Cold Granite
- First edition
- Author: Stuart MacBride
- Language: English
- Series: Logan 'Lazarus' McRae
- Release number: 1
- Genre: Crime fiction
- Publisher: Harper Collins
- Publication date: 2005
- Media type: Paperback
- Pages: 581
- ISBN: 0-00-719314-9
- Followed by: Dying Light

= Cold Granite =

2005 novel by Stuart MacBride

Cold Granite is the debut novel written by Stuart MacBride. It features Detective Sergeant Logan McRae (who is later nicknamed "Lazarus") as its central character, who works for Grampian Police in Aberdeen, Scotland. Logan McRae went on to feature in a series of books which became a bestseller series for MacBride.

==Plot==
It is Logan McRae's first week back after being on sick leave for a year; courtesy of Angus Robertson (The Mastrick Monster) who carved him up with a knife. Someone is kidnapping children, murdering them and mutilating them afterwards. The local paper screams about police incompetence and is gunning for McRae's boss, Detective Inspector David Insch.

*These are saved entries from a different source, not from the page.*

theorem State.stageS8_kept (s : State) (duration : Nat) (total : Nat)  (h0 : Kept q v s) : Kept q v (State.stageS8 s duration total) := by
  unfold State.stageS8
  repeat' (first | (with_reducible assumption) | (with_reducible apply State.blowFuses_kept) | (with_reducible apply State.setF_kept) | (with_reducible apply State.showSets_kept) | (with_reducible apply State.writeCard_kept) | (with_reducible apply State.setStage_kept) | intro _ | (with_reducible apply forEach_kept) | (with_reducible apply foldl_kept) | (with_reducible apply foldl_snd_kept) | (with_reducible apply forEach_canonical) | (with_reducible apply foldl_canonical) | (with_reducible refine Kept.mem (q := q) (v := v) ?_) | (with_reducible refine kept_snd (by assumption) ?_) | (with_reducible apply ite_kept) | (with_reducible apply id_kept) | (with_reducible apply ite_snd_kept) | (with_reducible apply ite_memOk) | (unfold x; clear x) | (simp -zeta only [Kept.upd_iff]) | (extract_lets +onlyGivenNames x; have hx : Kept q v x := ?_; try clear_value x) | (extract_lets +onlyGivenNames x; have hx : Kept q v x.2 := ?_; try clear_value x) | (with_reducible apply hf) | (extract_lets +onlyGivenNames x; have hf : ∀ s, Kept q v s → Kept q v (x s) := ?_; try clear_value x) | (extract_lets +onlyGivenNames x; have hf : ∀ s a, Kept q v s → Kept q v (x s a) := ?_; try clear_value x) | (extract_lets +onlyGivenNames x; have hx : MemOk x := ?_; try clear_value x) | (extract_lets +onlyGivenNames x; try clear_value x) | split | (with_reducible apply optKept_some) | (with_reducible apply next_kept) | (with_reducible exact optKept_none) | (simp -zeta only [Kept.updMem_iff]) | (with_reducible apply keptM) | (with_reducible apply canonical_withRb) | (with_reducible apply canonical_withCc) | (with_reducible apply canonical_foldl_tset) | (with_reducible apply canonical_tdel) | (with_reducible refine canonical_rb (Kept.mem (q := q) (v := v) ?_)) | (with_reducible apply canonical_rb) | (with_reducible refine canonical_cc (Kept.mem (q := q) (v := v) ?_)))

theorem execStageS8Ready_kept (duration : Nat) (total : Nat) (s : State)  (h0 : Kept q v s) : OutKept q v (execStageS8Ready duration total s) := by
  unfold execStageS8Ready
  repeat' (first | (with_reducible assumption) | (with_reducible apply live_kept) | (with_reducible apply State.stageS8_kept) | intro _ | (with_reducible apply forEach_kept) | (with_reducible apply foldl_kept) | (with_reducible apply foldl_snd_kept) | (with_reducible apply forEach_canonical) | (with_reducible apply foldl_canonical) | (with_reducible refine Kept.mem (q := q) (v := v) ?_) | (with_reducible refine kept_snd (by assumption) ?_) | (with_reducible apply ite_kept) | (with_reducible apply id_kept) | (with_reducible apply ite_snd_kept) | (with_reducible apply ite_memOk) | (unfold x; clear x) | (simp -zeta only [Kept.upd_iff]) | (extract_lets +onlyGivenNames x; have hx : Kept q v x := ?_; try clear_value x) | (extract_lets +onlyGivenNames x; have hx : Kept q v x.2 := ?_; try clear_value x) | (with_reducible apply hf) | (extract_lets +onlyGivenNames x; have hf : ∀ s, Kept q v s → Kept q v (x s) := ?_; try clear_value x) | (extract_lets +onlyGivenNames x; have hf : ∀ s a, Kept q v s → Kept q v (x s a) := ?_; try clear_value x) | (extract_lets +onlyGivenNames x; have hx : MemOk x := ?_; try clear_value x) | (extract_lets +onlyGivenNames x; try clear_value x) | split | (with_reducible apply optKept_some) | (with_reducible apply next_kept) | (with_reducible exact optKept_none) | (simp -zeta only [Kept.updMem_iff]) | (with_reducible apply keptM) | (with_reducible apply canonical_withRb) | (with_reducible apply canonical_withCc) | (with_reducible apply canonical_foldl_tset) | (with_reducible apply canonical_tdel) | (with_reducible refine canonical_rb (Kept.mem (q := q) (v := v) ?_)) | (with_reducible apply canonical_rb) | (with_reducible refine canonical_cc (Kept.mem (q := q) (v := v) ?_)))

McRae discovers that someone is leaking the stories to a journalist, Colin Miller, who inadvertently disrupts Grampian Polices' plans to apprehend the killer by revealing their plan to wait out in a secluded location which the killer thinks is safe.

McRae discovers that Miller's source is none other than his ex-girlfriend, Isobel McAlister, the police pathologist, who is now living with Miller and tells him about her day to unwind.

Meanwhile, the local council worker who removes all the dead animals from the roads (affectionately called "Roadkill") is found to have a dead girl in his tip and another dead girl is discovered on the local rubbish dump.

==Reception==
The book earned MacBride a Barry Award for Best First Novel. Matthew Lewin, writing in The Guardian, described the book as "Tartan Noir" which is laced with gallows humour but that the author [MacBride] just can't pull off. He also said that the book left him with tears of boredom.

Susan Manfield, writing in The Scotsman, said that
Cold Granite is a capable police thriller, and a good read - outside of mealtimes. A promising debut, for MacBride and for Aberdeen, Scotland's new city of (fictional) crime.